From that point on, the conversation was downhill all the way.
But Ben could not bring himself to leave the woman to fend for herself. She would not have survived alone.
“Well, you can come with me. No play on words intended.”
She rolled her eyes and off they went.
At one point in their wanderings about the parish, Fran had waved her hand, as if a scout with a wagon train.
“Head ‘em up and move ‘em out,” Ben had muttered.
She had stayed with Ben until Memphis. There, she had met Hilton Logan, a bachelor, and the two had hit it off.
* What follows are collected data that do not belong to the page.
/-! PROOFS. What every step keeps (10_state.md R43): the invariants, the one decryption pass of each
buffer, and the completion interrupt's one source. -/

namespace Sys2Proof.Machine

open Sys2Proof.Claims

/-! ### The invariants -/

/-- Settles O13: nothing is written, nothing has passed, nothing is pending. -/
theorem resetStateMeetsTheInvariants : Obligations.ResetStateMeetsTheInvariants where
  one_pass := List.nodup_nil
  no_pass_before_boot _ := rfl
  no_program_pass_before_trigger _ := List.not_mem_nil
  encTab_wf := rfl
  encTab_below := rfl
  share_wf := rfl
  share_below := rfl
  decrypted_after_boot h := nomatch h
  pending_legal _ h := nomatch h

/-- A title's passes are of distinct transforms, and the program's cipher is not among them. -/
theorem titlePasses_nodup (c : Cfg) (tk : TitleKeys) :
    (titlePasses c tk).Nodup ∧ ⟨.progdec, .program⟩ ∉ titlePasses c tk := by
  cases h : tk.moduleLayer <;> simp [titlePasses, h]

theorem inv_quiet {s t : State} (hs : Inv s) (h : QuietFrame s t) : Inv t := by
  obtain ⟨k, vs, hk, encTab⟩ := h.encTab
  obtain ⟨p, ws, hp, share⟩ := h.share
  obtain ⟨flag, boot, -, passes⟩ := h.engine
  exact {
    one_pass := passes ▸ hs.one_pass
    no_pass_before_boot := by rw [boot, passes]; exact hs.no_pass_before_boot
    no_program_pass_before_trigger := by
      rw [flag, passes]; exact hs.no_program_pass_before_trigger
    encTab_wf := encTab ▸ Memory.wf_writeList vs k hs.encTab_wf
    encTab_below := encTab ▸ Memory.below_writeList vs hk hs.encTab_below
    share_wf := share ▸ Memory.wf_writeList ws p hs.share_wf
    share_below := share ▸ Memory.below_writeList ws hp hs.share_below
    decrypted_after_boot := by rw [flag, boot]; exact hs.decrypted_after_boot
    pending_legal := by rw [h.pending]; exact hs.pending_legal }

/-- A command writes inside the opposite bank and arms a legal completion. -/
theorem inv_command {s t : State} (hs : Inv s) (h : CommandFrame s t) : Inv t := by
  obtain ⟨vs, hvs, _, -, count, hcount, ht⟩ := h
  have inBank : portBIndex s.shareBank 0 + vs.length ≤ 256 := by
    have : portBIndex s.shareBank 0 ≤ 128 := by
      simp only [portBIndex]
      omega
    omega
  rw [ht]
  exact { hs with
    share_wf := Memory.wf_writeList vs _ hs.share_wf
    share_below := Memory.below_writeList vs inBank hs.share_below
    pending_legal := by
      rintro _ ⟨⟩
      rcases hcount with rfl | rfl <;> rfl }

/-- The first trigger adds the one pass that the guard has kept out so far. -/
theorem inv_trigger {s : State} (hs : Inv s) (booted : s.bootDone = true)
    (first : s.decryptFlag = false) : Inv { programDecrypt s with decryptFlag := true } := by
  have passes : (s.passes ++ [(⟨.progdec, .program⟩ : Pass)]).Nodup := by
    rw [← List.concat_eq_append]
    exact hs.one_pass.concat (hs.no_program_pass_before_trigger first)
  exact { hs with
    one_pass := passes
    no_pass_before_boot := fun h => nomatch booted.symm.trans h
    no_program_pass_before_trigger := fun h => nomatch h
    decrypted_after_boot := fun _ => booted }

/-- The boot step's passes are the first ones. -/
theorem inv_title {s : State} (hs : Inv s) (tk : TitleKeys) (rom : RomBank)
    (unbooted : s.bootDone = false) : Inv { s with
      rom := rom, bootDone := true, passes := s.passes ++ titlePasses Config.cfg tk } := by
  obtain ⟨nodup, noProgram⟩ := titlePasses_nodup Config.cfg tk
  rw [hs.no_pass_before_boot unbooted, List.nil_append]
  exact { hs with
    one_pass := nodup
    no_pass_before_boot := fun h => nomatch h
    no_program_pass_before_trigger := fun _ => noProgram
    decrypted_after_boot := fun _ => rfl }

theorem inv_operation {i : Instr} {s t : State} (hs : Inv s) (h : OpEffect s i t) : Inv t := by
  cases h with
  | quiet frame => exact inv_quiet hs frame
  | issue _ frame => exact inv_command hs frame
  | acknowledge =>
    exact { hs with
      pending_legal := by
        rintro _ ⟨⟩
        rfl }
  | trigger booted first => exact inv_trigger hs booted first
  | title rom unbooted => exact inv_title hs _ rom unbooted
  | fire => exact { hs with pending_legal := fun _ h => nomatch h }

/-- A warm reset clears all that the invariants speak of, but for what the engine has done. -/
theorem inv_warmReset {s : State} (hs : Inv s) : Inv (warmReset s) :=
  { resetStateMeetsTheInvariants with
    one_pass := hs.one_pass
    no_pass_before_boot := hs.no_pass_before_boot
    no_program_pass_before_trigger := hs.no_program_pass_before_trigger
    decrypted_after_boot := hs.decrypted_after_boot }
She eventually married the man and became the First Lady—although a lady she was most definitely not.
After the fall of Tri-States, Fran and one of her lovers had been shot to death by Ben’s Zero Squads.
Just at the moment of mutual climax.
The ultimate orgasm.
* * *
“Yes,” Ben brought himself back to the present. “Head ‘em up and move ‘em out.”
“Regrets, partner?”
“I don’t think we can afford regrets, Ike. I think we have to look forward, and not look back for a long time.”
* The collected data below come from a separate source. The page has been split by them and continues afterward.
-- ==== Sys2Proof/Machine/Crc.lean ====
section
/-! DEFINITION. The CRC-4 of the calibration words (40_calibration_crc.md R84 to R88, R91). -/

namespace Sys2Proof.Machine

/-- One bit-step (40_calibration_crc.md R87): the test is of bit 15 before the shift, and the shift is `mod 2^16`. -/
def crcBitStep (rem : Word16) : Word16 :=
  if rem.getLsbD 15 then (rem <<< 1) ^^^ 0x3000#16 else rem <<< 1

/-- `n` bit-steps. -/
def crcBitSteps : Nat → Word16 → Word16
  | 0, rem => rem
  | n + 1, rem => crcBitSteps n (crcBitStep rem)

/-- One half-step (40_calibration_crc.md R86): the byte is XORed into the low byte, then eight bit-steps. -/
def crcHalfStep (rem : Word16) (b : Byte) : Word16 := crcBitSteps 8 (rem ^^^ b.setWidth 16)

/-- The two bytes of a word in the order the CRC consumes them, high byte first (40_calibration_crc.md R85). -/
def wordBytes (w : Word16) : List Byte := [w.extractLsb' 8 8, w.extractLsb' 0 8]

/-- The message `m` of 40_calibration_crc.md R84: the words, with the low nibble of word 7 masked to zero. -/
def crcMessage (ws : Vector Word16 8) : List Word16 :=
  [ws[0], ws[1], ws[2], ws[3], ws[4], ws[5], ws[6], ws[7] &&& 0xFFF0#16]

/-- The byte stream `B[0..15]` (40_calibration_crc.md R85). -/
def crcStream (ws : Vector Word16 8) : List Byte := (crcMessage ws).flatMap wordBytes

/-- The remainder after the sixteen half-steps, from `0x0000` (40_calibration_crc.md R86). -/
def crcRemainder (ws : Vector Word16 8) : Word16 := (crcStream ws).foldl crcHalfStep 0x0000#16

/-- `CRC4`: bits 15 to 12 of the remainder (40_calibration_crc.md R88, R91). -/
def crc4 (ws : Vector Word16 8) : Nibble := (crcRemainder ws).extractLsb' 12 4

/-- The nibble stored in word 7, captured before masking (40_calibration_crc.md R84). -/
def storedNibble (ws : Vector Word16 8) : Nibble := ws[7].extractLsb' 0 4

/-- LOADCAL's verdict (40_calibration_crc.md R89, R91). -/
def crcMatches (ws : Vector Word16 8) : Bool := crc4 ws == storedNibble ws

end Sys2Proof.Machine
end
“Well,” Ike stood up and slung his CAR-15. “Let’s get rollin.’ We sure got a ways to go.”
IN SEARCH OF A DREAM…
Wreckers and tow trucks and heavy-duty pickups with PTO winches on the front traveled a full day ahead of the main column, clearing the roads of stalled and abandoned vehicles.
The convoy, stretching for miles, left on Interstate 80, picked up Interstate 15, and took that down to south-central Utah. There, they intersected with Interstate 70 and pointed eastward, gently angling south when roads permitted.
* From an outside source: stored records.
/-! ### Reset and the host read port -/

/-- 10_state.md R38: after power-on reset the flags, WATER, PHASE, CH and RESULT have the values of the table. (The data
registers R38 leaves unspecified hold the values of log 1 in the model; nothing is stated of them.) -/
def Obligations.ResetValues : Prop :=
  State.reset.calLoaded = false ∧ State.reset.crcOk = false ∧ State.reset.d1v = false ∧ State.reset.d2v = false ∧
  State.reset.water = .fresh ∧ State.reset.phase = .idle ∧ State.reset.ch = .pressure ∧
  State.reset.freshP = false ∧ State.reset.freshT = false ∧ State.reset.outValid = false ∧
  State.reset.result = .ok

/-- 70_reset_and_hazards.md R210: power-on reset of any state gives the reset values and performs no event. -/
def Obligations.PowerOnResetEffect : Prop :=
  ∀ s : State, statusWord (powerOnReset s) = 0x0000#16 ∧ (powerOnReset s).trace = s.trace ∧
    BoundaryInv (powerOnReset s)

/-- 10_state.md R35: the layout of STATUS. -/
def Obligations.StatusLayout : Prop :=
  ∀ s : State,
    (statusWord s).getLsbD 0 = s.calLoaded ∧ (statusWord s).getLsbD 1 = s.crcOk ∧
    ((statusWord s).getLsbD 2 = true ↔ s.water = .salt) ∧
    (statusWord s).getLsbD 3 = s.d1v ∧ (statusWord s).getLsbD 4 = s.d2v ∧
    (statusWord s).getLsbD 5 = s.freshP ∧ (statusWord s).getLsbD 6 = s.freshT ∧
    ((statusWord s).getLsbD 7 = true ↔ s.ch = .temperature) ∧
    ((statusWord s).extractLsb' 8 3).toNat = (match s.phase with
      | .idle => 0 | .started => 1 | .settling => 2 | .resultReady => 3 | .bothReady => 4 | .compensated => 5) ∧
    (statusWord s).getLsbD 11 = s.outValid ∧
    ((statusWord s).extractLsb' 12 3).toNat = (match s.result with
      | .ok => 0 | .transportError => 1 | .integrityError => 2 | .usageError => 3 | .illegalCommand => 4) ∧
    (statusWord s).getLsbD 15 = false ∧ statusWord State.reset = 0#16

/-- 10_state.md R34: the read-out map for registers that are valid (by R20), 0 for every number not in it, and 0 in the
upper byte of CRCSTAT whether it is valid or not (93_implementation_defined.md U9). After a LOADCAL aborted at word `i`
the words `C[0..i-1]` read as newly loaded (U5). What else an invalid register reads as is a free value (log 10); nothing
is stated of it. -/
def Obligations.HostReadMap : Prop :=
  ∀ (k : Nat) (s : State),
    hostRead k 0x00#8 s = .w16 (statusWord s) ∧
    (∃ v : Word16, hostRead k 0x01#8 s = .w16 v ∧ v.extractLsb' 8 8 = 0#8) ∧
    (s.crcRun = true →
      hostRead k 0x01#8 s = .w16 ((0#8 : BitVec 8) ++ s.crcRead ++ s.crcCalc) ∧ hostRead k 0x02#8 s = .w16 s.rem) ∧
    (s.result = .transportError → hostRead k 0x03#8 s = .error s.terr) ∧
    (s.d1v = true → hostRead k 0x08#8 s = .w24 s.d1) ∧ (s.d2v = true → hostRead k 0x09#8 s = .w24 s.d2) ∧
    (s.outValid = true → hostRead k 0x0A#8 s = .w32 s.temp2 ∧ hostRead k 0x0B#8 s = .w32 s.p ∧
      hostRead k 0x0C#8 s = .w64 s.depthE10) ∧
    (∀ j : Fin 8, (s.calLoaded = true ∨ j.val < s.wordsRead) →
      hostRead k (BitVec.ofNat 8 (0x10 + j.val)) s = .w16 s.c[j]) ∧
    (∀ (i : Nat) (bytes : Nat → Byte × Byte × Byte) (e : TErr),
      i < 8 → PromAnswered s 0 i bytes → s.answerAt i (promCall i) = .err e →
        ∃ t, exec .loadcal s = .next t ∧ ∀ j : Fin 8, j.val < i →
          hostRead k (BitVec.ofNat 8 (0x10 + j.val)) t = .w16 ((bytes j.val).1 ++ (bytes j.val).2.1)) ∧
    ∀ n : Byte, ¬(n.toNat ≤ 0x03) → ¬(0x08 ≤ n.toNat ∧ n.toNat ≤ 0x0C) → ¬(0x10 ≤ n.toNat ∧ n.toNat ≤ 0x17) →
      (hostRead k n s).value = 0
end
It was slow going, the convoy lucky to maintain a 40 mph average—often less than that. Ben, almost always traveling alone, usually was miles ahead of the column. Oftentimes playing games with his guards, deliberately outdistancing them, losing them so he could have some time alone.
When Captain Seymour reported this to Ike and Cecil, both men could only shake their heads.
“Rosita’s not with him anymore?” Captain Gray asked.
“No,” Ike told him. “Ben says she’s too young. I’m worried about him, to speak frankly. He’s becoming more withdrawn.”
“Ben always has been somewhat of a loner,” Cecil said. “But the feeling the men and women have about him is disturbing to him—he told me that.”
“Leave him alone,” Jerre settled the discussion. “Ben is doing what Ben wants to do. He’s got a lot on his mind and this is his way of coping with it. Just leave him alone.” And that settled it.
* * *
Crossing over a mountain range, Ben pulled off the interstate and jammed his truck into four-wheel drive, climbing high above the interstate. On a crest, he parked, and squatted alone, watching the column crawling snakelike below.